++++ Records provided ++++

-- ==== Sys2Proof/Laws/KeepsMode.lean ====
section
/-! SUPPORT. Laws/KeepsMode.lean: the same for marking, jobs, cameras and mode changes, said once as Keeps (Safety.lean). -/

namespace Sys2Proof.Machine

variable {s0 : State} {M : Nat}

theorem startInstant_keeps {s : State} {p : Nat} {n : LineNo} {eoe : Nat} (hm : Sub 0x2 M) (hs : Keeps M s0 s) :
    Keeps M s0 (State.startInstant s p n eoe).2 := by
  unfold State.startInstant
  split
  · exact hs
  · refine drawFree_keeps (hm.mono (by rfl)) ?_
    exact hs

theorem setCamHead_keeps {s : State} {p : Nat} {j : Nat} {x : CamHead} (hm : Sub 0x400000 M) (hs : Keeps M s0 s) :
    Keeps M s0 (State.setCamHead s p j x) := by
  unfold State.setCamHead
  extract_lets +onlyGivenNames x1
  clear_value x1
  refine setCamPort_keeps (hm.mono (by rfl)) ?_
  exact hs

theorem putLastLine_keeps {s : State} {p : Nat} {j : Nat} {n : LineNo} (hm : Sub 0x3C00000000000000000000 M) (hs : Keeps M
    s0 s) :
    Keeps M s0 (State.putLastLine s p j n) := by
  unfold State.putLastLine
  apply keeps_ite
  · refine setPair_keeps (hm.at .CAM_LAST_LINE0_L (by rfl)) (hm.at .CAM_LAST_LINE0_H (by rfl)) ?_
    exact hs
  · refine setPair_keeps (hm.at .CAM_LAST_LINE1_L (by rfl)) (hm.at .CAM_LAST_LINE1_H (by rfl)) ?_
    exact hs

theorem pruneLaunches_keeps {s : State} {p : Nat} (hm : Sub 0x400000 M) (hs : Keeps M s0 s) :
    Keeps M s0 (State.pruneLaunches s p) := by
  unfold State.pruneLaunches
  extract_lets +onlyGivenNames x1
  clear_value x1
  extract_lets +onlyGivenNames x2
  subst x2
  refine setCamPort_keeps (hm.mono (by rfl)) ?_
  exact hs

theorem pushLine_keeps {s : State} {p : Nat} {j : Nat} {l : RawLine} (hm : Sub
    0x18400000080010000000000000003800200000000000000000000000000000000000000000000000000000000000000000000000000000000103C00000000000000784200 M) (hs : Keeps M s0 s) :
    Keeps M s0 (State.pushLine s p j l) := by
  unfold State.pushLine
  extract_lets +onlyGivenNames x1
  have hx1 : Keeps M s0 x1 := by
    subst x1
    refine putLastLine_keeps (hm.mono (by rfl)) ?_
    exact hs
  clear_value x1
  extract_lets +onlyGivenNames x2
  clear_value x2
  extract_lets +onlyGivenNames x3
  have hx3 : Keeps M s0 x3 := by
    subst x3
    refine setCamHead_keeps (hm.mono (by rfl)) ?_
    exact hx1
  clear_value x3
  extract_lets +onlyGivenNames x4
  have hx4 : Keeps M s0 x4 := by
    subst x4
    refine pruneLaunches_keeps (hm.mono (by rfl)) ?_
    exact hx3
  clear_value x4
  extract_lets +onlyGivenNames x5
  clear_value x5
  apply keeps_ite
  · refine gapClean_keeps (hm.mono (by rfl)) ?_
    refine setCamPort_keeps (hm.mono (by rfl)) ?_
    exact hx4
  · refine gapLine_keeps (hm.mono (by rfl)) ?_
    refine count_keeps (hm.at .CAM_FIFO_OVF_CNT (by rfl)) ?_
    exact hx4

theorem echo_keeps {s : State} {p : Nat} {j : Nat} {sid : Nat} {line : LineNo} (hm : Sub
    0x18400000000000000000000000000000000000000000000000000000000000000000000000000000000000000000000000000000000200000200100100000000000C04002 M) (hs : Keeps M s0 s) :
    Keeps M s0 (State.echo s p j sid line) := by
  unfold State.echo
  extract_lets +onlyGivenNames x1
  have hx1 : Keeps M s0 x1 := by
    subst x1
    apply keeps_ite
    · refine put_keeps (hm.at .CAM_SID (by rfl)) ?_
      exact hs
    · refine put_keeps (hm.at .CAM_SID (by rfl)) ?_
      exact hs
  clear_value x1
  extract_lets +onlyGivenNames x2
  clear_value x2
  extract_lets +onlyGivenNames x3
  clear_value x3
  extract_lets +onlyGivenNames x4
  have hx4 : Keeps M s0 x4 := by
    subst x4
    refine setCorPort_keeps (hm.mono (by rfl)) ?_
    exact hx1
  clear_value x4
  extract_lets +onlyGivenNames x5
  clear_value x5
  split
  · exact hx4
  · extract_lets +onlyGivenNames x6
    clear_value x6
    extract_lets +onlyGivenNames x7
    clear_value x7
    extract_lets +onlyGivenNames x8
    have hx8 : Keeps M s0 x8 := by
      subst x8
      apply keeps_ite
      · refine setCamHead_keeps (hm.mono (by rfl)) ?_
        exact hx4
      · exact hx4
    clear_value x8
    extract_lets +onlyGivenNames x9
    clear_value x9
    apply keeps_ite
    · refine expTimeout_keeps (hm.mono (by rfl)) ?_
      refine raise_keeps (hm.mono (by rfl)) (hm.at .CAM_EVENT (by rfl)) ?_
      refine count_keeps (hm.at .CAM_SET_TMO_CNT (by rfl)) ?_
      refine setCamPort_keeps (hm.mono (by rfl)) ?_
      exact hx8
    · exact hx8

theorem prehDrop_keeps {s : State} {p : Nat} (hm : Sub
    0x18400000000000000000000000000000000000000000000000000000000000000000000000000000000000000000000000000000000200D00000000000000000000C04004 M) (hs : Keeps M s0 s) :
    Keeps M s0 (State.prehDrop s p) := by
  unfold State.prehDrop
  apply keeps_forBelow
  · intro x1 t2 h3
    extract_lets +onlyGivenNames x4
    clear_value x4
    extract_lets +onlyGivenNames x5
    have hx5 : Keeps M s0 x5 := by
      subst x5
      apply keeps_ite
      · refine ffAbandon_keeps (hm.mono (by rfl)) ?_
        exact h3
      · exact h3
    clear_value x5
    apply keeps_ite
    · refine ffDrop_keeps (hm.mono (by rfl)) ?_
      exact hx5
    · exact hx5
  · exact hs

++++
++++ Records provided ++++

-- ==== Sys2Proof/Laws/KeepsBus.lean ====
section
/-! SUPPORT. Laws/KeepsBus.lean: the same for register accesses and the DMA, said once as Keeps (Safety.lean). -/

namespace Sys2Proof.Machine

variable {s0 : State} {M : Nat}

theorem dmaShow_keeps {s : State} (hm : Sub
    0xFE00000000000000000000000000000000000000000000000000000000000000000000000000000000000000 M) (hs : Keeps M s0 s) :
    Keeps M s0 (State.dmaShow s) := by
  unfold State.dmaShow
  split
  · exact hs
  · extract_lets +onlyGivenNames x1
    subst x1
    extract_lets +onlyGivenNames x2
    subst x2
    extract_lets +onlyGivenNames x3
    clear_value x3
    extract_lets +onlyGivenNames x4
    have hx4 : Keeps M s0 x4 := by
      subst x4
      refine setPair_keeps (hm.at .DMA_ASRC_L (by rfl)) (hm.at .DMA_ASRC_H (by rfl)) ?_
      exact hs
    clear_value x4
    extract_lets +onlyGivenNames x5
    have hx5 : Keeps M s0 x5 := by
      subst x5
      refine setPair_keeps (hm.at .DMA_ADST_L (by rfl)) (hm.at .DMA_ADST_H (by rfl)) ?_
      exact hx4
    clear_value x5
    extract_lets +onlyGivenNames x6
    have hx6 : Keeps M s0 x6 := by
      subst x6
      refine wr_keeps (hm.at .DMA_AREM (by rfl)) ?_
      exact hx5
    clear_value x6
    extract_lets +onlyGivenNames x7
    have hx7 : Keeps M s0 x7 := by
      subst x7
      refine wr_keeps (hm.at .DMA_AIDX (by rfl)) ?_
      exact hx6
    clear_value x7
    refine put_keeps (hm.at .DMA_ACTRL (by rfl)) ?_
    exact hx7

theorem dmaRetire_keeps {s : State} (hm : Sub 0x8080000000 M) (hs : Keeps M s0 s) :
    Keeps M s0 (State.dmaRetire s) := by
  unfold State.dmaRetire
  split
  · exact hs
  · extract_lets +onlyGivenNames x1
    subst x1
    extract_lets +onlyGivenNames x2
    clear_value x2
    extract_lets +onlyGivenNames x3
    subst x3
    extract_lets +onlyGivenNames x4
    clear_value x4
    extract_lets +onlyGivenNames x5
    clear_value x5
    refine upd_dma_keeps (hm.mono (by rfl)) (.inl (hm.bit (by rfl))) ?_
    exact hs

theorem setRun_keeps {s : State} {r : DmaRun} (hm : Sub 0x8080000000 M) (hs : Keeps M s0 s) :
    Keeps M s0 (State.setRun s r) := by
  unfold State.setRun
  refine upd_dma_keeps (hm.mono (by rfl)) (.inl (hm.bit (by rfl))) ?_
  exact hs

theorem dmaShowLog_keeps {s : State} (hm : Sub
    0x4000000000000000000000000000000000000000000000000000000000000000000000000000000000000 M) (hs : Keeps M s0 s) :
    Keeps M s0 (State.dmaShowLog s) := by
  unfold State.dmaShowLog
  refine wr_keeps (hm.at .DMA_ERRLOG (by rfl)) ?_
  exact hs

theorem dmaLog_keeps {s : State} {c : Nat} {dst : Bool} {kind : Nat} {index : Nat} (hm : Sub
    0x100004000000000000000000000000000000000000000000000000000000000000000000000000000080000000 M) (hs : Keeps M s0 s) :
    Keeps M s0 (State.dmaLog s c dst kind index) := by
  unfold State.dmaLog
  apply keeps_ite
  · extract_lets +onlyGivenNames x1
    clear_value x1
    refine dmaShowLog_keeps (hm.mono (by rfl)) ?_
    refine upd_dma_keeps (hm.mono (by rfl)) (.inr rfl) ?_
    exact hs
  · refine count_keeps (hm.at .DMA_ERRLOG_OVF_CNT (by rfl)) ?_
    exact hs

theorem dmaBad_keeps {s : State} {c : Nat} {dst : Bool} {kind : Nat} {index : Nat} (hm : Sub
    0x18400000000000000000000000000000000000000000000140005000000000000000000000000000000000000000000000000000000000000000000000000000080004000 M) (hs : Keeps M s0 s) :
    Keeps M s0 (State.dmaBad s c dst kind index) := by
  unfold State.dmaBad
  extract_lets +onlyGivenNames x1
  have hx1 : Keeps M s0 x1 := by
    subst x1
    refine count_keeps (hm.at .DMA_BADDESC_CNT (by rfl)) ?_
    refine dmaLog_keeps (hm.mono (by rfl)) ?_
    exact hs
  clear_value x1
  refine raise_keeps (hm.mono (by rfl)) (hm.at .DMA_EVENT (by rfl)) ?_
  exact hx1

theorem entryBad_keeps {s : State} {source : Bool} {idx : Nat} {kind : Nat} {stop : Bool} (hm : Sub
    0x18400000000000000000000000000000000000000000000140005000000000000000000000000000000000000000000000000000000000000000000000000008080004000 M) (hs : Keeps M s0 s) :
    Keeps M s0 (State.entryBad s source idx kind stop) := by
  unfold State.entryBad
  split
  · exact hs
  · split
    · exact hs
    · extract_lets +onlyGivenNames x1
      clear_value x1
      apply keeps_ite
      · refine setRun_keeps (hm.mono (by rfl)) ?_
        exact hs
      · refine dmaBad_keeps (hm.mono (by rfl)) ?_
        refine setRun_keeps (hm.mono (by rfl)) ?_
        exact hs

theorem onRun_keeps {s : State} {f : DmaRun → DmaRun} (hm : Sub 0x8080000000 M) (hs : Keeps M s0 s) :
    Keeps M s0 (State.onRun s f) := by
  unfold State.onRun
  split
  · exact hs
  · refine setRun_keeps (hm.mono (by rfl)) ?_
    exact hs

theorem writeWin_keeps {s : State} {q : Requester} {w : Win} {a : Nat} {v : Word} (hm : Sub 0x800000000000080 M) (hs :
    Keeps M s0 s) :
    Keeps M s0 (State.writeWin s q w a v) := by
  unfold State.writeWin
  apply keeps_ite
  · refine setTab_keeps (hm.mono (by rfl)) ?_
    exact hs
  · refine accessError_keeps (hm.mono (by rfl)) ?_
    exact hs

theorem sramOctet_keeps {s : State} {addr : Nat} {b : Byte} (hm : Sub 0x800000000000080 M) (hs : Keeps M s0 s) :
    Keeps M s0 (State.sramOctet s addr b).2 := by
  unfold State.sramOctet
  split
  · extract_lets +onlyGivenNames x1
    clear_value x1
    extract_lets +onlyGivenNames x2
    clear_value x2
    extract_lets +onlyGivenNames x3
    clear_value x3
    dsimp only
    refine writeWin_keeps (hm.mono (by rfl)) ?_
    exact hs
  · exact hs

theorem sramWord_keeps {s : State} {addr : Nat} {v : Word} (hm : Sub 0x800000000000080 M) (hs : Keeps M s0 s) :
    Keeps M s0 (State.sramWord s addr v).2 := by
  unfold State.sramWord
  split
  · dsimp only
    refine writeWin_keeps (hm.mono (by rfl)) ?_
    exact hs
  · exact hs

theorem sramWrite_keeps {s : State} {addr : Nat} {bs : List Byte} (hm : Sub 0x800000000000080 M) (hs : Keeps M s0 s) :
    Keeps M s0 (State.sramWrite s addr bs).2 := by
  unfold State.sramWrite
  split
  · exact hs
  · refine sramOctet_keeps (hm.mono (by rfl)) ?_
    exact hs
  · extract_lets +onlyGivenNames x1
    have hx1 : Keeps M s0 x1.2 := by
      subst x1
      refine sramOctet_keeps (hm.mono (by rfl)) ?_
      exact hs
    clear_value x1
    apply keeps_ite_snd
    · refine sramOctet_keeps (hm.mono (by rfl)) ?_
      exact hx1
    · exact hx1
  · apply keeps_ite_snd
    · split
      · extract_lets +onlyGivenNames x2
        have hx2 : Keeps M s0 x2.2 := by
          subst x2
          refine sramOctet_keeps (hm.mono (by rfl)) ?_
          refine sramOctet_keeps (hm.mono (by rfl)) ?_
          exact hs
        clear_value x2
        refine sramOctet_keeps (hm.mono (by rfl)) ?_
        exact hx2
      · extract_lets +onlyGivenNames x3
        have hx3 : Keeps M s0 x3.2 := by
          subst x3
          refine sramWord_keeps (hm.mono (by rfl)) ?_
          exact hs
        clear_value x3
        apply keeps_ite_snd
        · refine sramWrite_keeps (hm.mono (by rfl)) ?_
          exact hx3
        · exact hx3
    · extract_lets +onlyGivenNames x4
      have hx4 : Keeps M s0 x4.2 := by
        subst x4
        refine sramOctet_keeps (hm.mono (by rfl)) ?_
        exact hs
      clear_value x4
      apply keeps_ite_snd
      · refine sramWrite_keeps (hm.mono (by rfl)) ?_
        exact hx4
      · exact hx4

++++

From the data above, reproduce word for word the lines running from the line with "-- ==== Sys2Proof/Laws/KeepsMode.lean" to the line with "unfold State.setCamHead", ends included.

** Response **
-- ==== Sys2Proof/Laws/KeepsMode.lean ====
section
/-! SUPPORT. Laws/KeepsMode.lean: the same for marking, jobs, cameras and mode changes, said once as Keeps (Safety.lean). -/

namespace Sys2Proof.Machine

variable {s0 : State} {M : Nat}

theorem startInstant_keeps {s : State} {p : Nat} {n : LineNo} {eoe : Nat} (hm : Sub 0x2 M) (hs : Keeps M s0 s) :
    Keeps M s0 (State.startInstant s p n eoe).2 := by
  unfold State.startInstant
  split
  · exact hs
  · refine drawFree_keeps (hm.mono (by rfl)) ?_
    exact hs

theorem setCamHead_keeps {s : State} {p : Nat} {j : Nat} {x : CamHead} (hm : Sub 0x400000 M) (hs : Keeps M s0 s) :
    Keeps M s0 (State.setCamHead s p j x) := by
  unfold State.setCamHead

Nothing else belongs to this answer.